> THE TASK
What do the lines from the top of the data through the line with "reset : Nat → Nat → Nat" say? Quote them exactly and include both ends.

== Segment start ==

-- ==== Sys2Proof/Machine/RegMap.lean ====
section
/-!
DEFINITION. Sys2Proof/Machine/RegMap.lean: the register map of BAR 0. The rows restate the register tables of the spec,
chapter by chapter (Tables 1.7, 2.5 to 2.9, 3.4 to 3.14, 4.1 to 4.12, 5.5 to 5.11, 6.2 to 6.10, 7.4, 8.6, 9.4, 9.5, 10.6,
11.11, 11.12, 12.6, 13.6, 13.7, 14.7, 14.8, 15.3, 16.10, 16.11, 17.8, 17.9, 18.10, 18.11, 19.10): each row gives an offset
within its page, the strides of its indices, and its fields with their access type, reset value and allowed range.
-/
namespace Sys2Proof.Machine

/-- The access types of Table 4.9. -/
inductive Access where
  | rw | ro | w1c | w1s | wo
  deriving DecidableEq, Repr

/-- One field of a register row: bits `hi` to `lo`, its access type, its reset value for the row's indices, and, where the
table reserves some values, the range that is not reserved (a write outside it is refused with RESERVED, R96). -/
structure RegField where
  hi : Nat
  lo : Nat
  kind : Access
  reset : Nat → Nat → Nat
  range : Option (Nat × Nat)

/-- A field whose reset value does not depend on the indices of its row. -/
def fk (hi lo : Nat) (k : Access) (r : Nat) (g : Option (Nat × Nat)) : RegField := ⟨hi, lo, k, fun _ _ => r, g⟩

/-- One row of a register table. `dims` are the strides and counts of its indices; `clasp` is the suffix +c of Table 4.9,
`claspOnly` the words "clasp only"; `pair` marks the _LO half of a 64-bit pair that R8 holds. -/
structure RegRow where
  off : Nat
  dims : List (Nat × Nat)
  clasp : Bool
  claspOnly : Bool
  pair : Bool
  fields : List RegField

/-- OFFSET at reset of requester `r` of arbiter instance `i` (Tables 12.3 to 12.5). -/
def arbOffset (i r : Nat) : Nat :=
  match i with
  | 0 => ([0, 0, 0, 8000, 8000, 20000, 40000, 80000, 200000, 400000] : List Nat).getD r 0
  | 1 => ([0, 0, 400, 400, 20000, 4000] : List Nat).getD r 0
  | 2 => if r < 8 then 80000 else if r = 8 then 2000000 else 0
  | _ => 0

/-- MAX_HOLD at reset (Tables 12.4 and 12.5); 0 is no limit. -/
def arbMaxHold (i r : Nat) : Nat :=
  match i with
  | 1 => ([0, 800, 0, 0, 800, 800] : List Nat).getD r 0
  | 2 => if r < 8 then 80000 else 0
  | _ => 0

/-- SELF of a requester: 1 for the self-stamped ones of Tables 12.3 to 12.5. -/
def arbSelf (i r : Nat) : Nat :=
  match i with
  | 0 => if r < 3 then 1 else 0
  | 1 => if r < 2 then 1 else 0
  | 2 => if r < 8 then 1 else 0
  | _ => 0

/-- How many requesters an instance has (Tables 12.3 to 12.5). -/
def arbRequesters (i : Nat) : Nat := ([10, 6, 9] : List Nat).getD i 0

/-- The register rows of page DEV from offset 0x040 on. -/
def rowsDEV : List RegRow :=
  [ ⟨0x040, [], false, false, false, [fk 13 13 .ro 0 none, fk 12 8 .ro 0 none, fk 7 7 .ro 0 none, fk 6 6 .ro 0 none, fk 5 4 .ro 0 none, fk 3 0 .ro 0x2 none]⟩,
    ⟨0x060, [], false, false, false, [fk 14 14 .rw 0 none, fk 13 13 .rw 0 none, fk 12 12 .rw 0 none, fk 11 8 .rw 0 none, fk 7 0 .rw 0 none]⟩,
    ⟨0x064, [], false, false, false, [fk 14 0 .ro 0 none]⟩,
    ⟨0x068, [], false, false, false, [fk 14 8 .rw 0 none]⟩,
    ⟨0x06C, [], false, false, false, [fk 15 0 .rw 0 none]⟩,
    ⟨0x070, [], false, false, false, [fk 15 0 .rw 0 none]⟩,
    ⟨0x074, [], false, false, false, [fk 15 0 .ro 0 none]⟩,
    ⟨0x078, [], false, false, false, [fk 7 4 .ro 0 none, fk 3 3 .ro 0 none, fk 2 1 .ro 0 none, fk 0 0 .ro 0 none]⟩,
    ⟨0x080, [], false, false, false, [fk 31 16 .wo 0 none, fk 1 1 .rw 0 none, fk 0 0 .rw 0 none]⟩,
    ⟨0x084, [], false, false, false, [fk 16 0 .rw 10000 (some (10, 100000))]⟩,
    ⟨0x088, [], false, false, false, [fk 31 16 .wo 0 none, fk 15 0 .wo 0 none]⟩,
    ⟨0x08C, [], false, false, false, [fk 25 25 .w1c 0 none, fk 24 24 .ro 0 none, fk 23 0 .ro 0 none]⟩ ]

/-- The register rows of page RSC from offset 0x040 on. -/
def rowsRSC : List RegRow :=
  [ ⟨0x040, [], false, false, false, [fk 31 20 .ro 0 none, fk 17 16 .ro 0 none, fk 14 12 .ro 0 none, fk 11 0 .ro 0 none]⟩,
    ⟨0x044, [], false, false, false, [fk 31 16 .wo 0 none, fk 1 0 .wo 0 none]⟩,
    ⟨0x048, [], false, false, false, [fk 6 4 .ro 0 none, fk 1 1 .ro 0 none, fk 0 0 .w1s 0 none]⟩,
    ⟨0x04C, [], false, false, false, [fk 6 4 .rw 0 none]⟩,
    ⟨0x050, [], false, false, false, [fk 31 16 .wo 0 none, fk 0 0 .wo 0 none]⟩ ]

/-- The register rows of page PWR from offset 0x040 on. -/
def rowsPWR : List RegRow :=
  [ ⟨0x040, [], false, false, false, [fk 5 0 .ro 0 none]⟩,
    ⟨0x044, [], false, false, false, [fk 15 0 .ro 0 none]⟩,
    ⟨0x048, [], false, false, false, [fk 15 0 .ro 0 none]⟩,
    ⟨0x04C, [], false, false, false, [fk 16 16 .ro 0 none, fk 15 12 .w1c 0 none, fk 8 8 .w1c 0 none, fk 5 0 .w1c 0 none]⟩ ]

/-- The register rows of page CLK from offset 0x040 on. -/
def rowsCLK : List RegRow :=
  [ ⟨0x040, [(0x4, 8)], false, false, false, [fk 31 16 .ro 0 none, fk 3 3 .w1c 0 none, fk 2 2 .ro 0 none, fk 1 1 .ro 0 none, fk 0 0 .ro 0 none]⟩,
    ⟨0x060, [], false, false, false, [fk 8 8 .ro 0 none, fk 1 0 .rw 0 (some (0, 2))]⟩ ]

/-- The register rows of page TRM from offset 0x040 on. -/
def rowsTRM : List RegRow :=
  [ ⟨0x040, [], false, false, false, [fk 31 16 .ro 0 none, fk 15 8 .ro 0 none, fk 3 2 .ro 0 none, fk 1 1 .ro 1 none, fk 0 0 .ro 0 none]⟩,
    ⟨0x044, [], false, false, false, [fk 31 0 .ro 0 none]⟩,
    ⟨0x048, [], false, false, false, [fk 31 0 .ro 0 none]⟩ ]

/-- The register rows of page CLS from offset 0x040 on. -/
def rowsCLS : List RegRow :=
  [ ⟨0x040, [], false, false, false, [fk 15 0 .ro 0 none]⟩,
    ⟨0x044, [], false, false, false, [fk 31 0 .ro 0 none]⟩,
    ⟨0x048, [], false, false, false, [fk 31 16 .ro 0 none, fk 9 0 .ro 0 none]⟩,
    ⟨0x04C, [], false, false, false, [fk 31 0 .ro 0 none]⟩,
    ⟨0x050, [], false, false, false, [fk 31 0 .ro 0 none]⟩,
    ⟨0x100, [(0x40, 16)], false, false, false, [fk 3 0 .wo 0 none]⟩,
    ⟨0x104, [(0x40, 16)], false, false, false, [fk 31 24 .rw 0 none, fk 9 9 .rw 0 none, fk 8 8 .rw 0 none, fk 6 4 .rw 0 none, fk 1 0 .rw 0 none]⟩,
    ⟨0x108, [(0x40, 16)], false, false, false, [fk 31 0 .rw 0 none]⟩,
    ⟨0x10C, [(0x40, 16)], false, false, false, [fk 31 0 .rw 0 none]⟩,
    ⟨0x110, [(0x40, 16)], false, false, false, [fk 25 2 .rw 0 none]⟩,
    ⟨0x114, [(0x40, 16)], false, false, false, [fk 31 0 .wo 0 none]⟩,
    ⟨0x118, [(0x40, 16)], false, false, false, [fk 24 16 .ro 0 none, fk 8 8 .ro 0 none, fk 7 4 .ro 0 none, fk 2 0 .ro 0 none]⟩,
    ⟨0x11C, [(0x40, 16)], false, false, false, [fk 15 0 .ro 0 none]⟩,
    ⟨0x120, [(0x40, 16)], false, false, true, [fk 31 0 .ro 0 none]⟩,
    ⟨0x124, [(0x40, 16)], false, false, false, [fk 31 0 .ro 0 none]⟩,
    ⟨0x128, [(0x40, 16)], false, false, false, [fk 31 0 .ro 0 none]⟩,
    ⟨0x12C, [(0x40, 16)], false, false, false, [fk 31 8 .ro 0 none, fk 3 0 .ro 0 none]⟩ ]

/-- The register rows of page EVT from offset 0x040 on. -/
def rowsEVT : List RegRow :=
  [ ⟨0x040, [], false, false, false, [fk 15 0 .ro 0 none]⟩,
    ⟨0x044, [], false, false, false, [fk 31 0 .ro 0 none]⟩,
    ⟨0x048, [], false, false, false, [fk 7 4 .rw 6 none, fk 3 0 .rw 8 none]⟩,
    ⟨0x04C, [], false, false, false, [fk 9 9 .rw 0 none, fk 8 8 .rw 0 none, fk 1 0 .rw 0 none]⟩,
    ⟨0x050, [], false, false, true, [fk 31 0 .ro 0 none]⟩,
    ⟨0x054, [], false, false, false, [fk 19 0 .ro 0 none]⟩,
    ⟨0x058, [], false, false, false, [fk 3 0 .ro 0 none]⟩,
    ⟨0x05C, [], false, false, false, [fk 8 8 .rw 0 none, fk 3 0 .rw 10 (some (6, 12))]⟩,
    ⟨0x060, [], false, false, false, [fk 31 0 .wo 0 none]⟩ ]

/-- The register rows of page TMB from offset 0x040 on. -/
def rowsTMB : List RegRow :=
  [ ⟨0x040, [], false, false, true, [fk 31 0 .ro 0 none]⟩,
    ⟨0x044, [], false, false, false, [fk 31 0 .ro 0 none]⟩,
    ⟨0x100, [(0x10, 8)], false, false, false, [fk 31 0 .ro 0 none]⟩,
    ⟨0x104, [(0x10, 8)], false, false, false, [fk 31 0 .ro 0 none]⟩,
    ⟨0x108, [(0x10, 8)], false, false, true, [fk 31 0 .ro 0 none]⟩,
    ⟨0x10C, [(0x10, 8)], false, false, false, [fk 31 0 .ro 0 none]⟩ ]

== Segment end ==

> TASK ANSWER
-- ==== Sys2Proof/Machine/RegMap.lean ====
section
/-!
DEFINITION. Sys2Proof/Machine/RegMap.lean: the register map of BAR 0. The rows restate the register tables of the spec,
chapter by chapter (Tables 1.7, 2.5 to 2.9, 3.4 to 3.14, 4.1 to 4.12, 5.5 to 5.11, 6.2 to 6.10, 7.4, 8.6, 9.4, 9.5, 10.6,
11.11, 11.12, 12.6, 13.6, 13.7, 14.7, 14.8, 15.3, 16.10, 16.11, 17.8, 17.9, 18.10, 18.11, 19.10): each row gives an offset
within its page, the strides of its indices, and its fields with their access type, reset value and allowed range.
-/
namespace Sys2Proof.Machine

/-- The access types of Table 4.9. -/
inductive Access where
  | rw | ro | w1c | w1s | wo
  deriving DecidableEq, Repr

/-- One field of a register row: bits `hi` to `lo`, its access type, its reset value for the row's indices, and, where the
table reserves some values, the range that is not reserved (a write outside it is refused with RESERVED, R96). -/
structure RegField where
  hi : Nat
  lo : Nat
  kind : Access
  reset : Nat → Nat → Nat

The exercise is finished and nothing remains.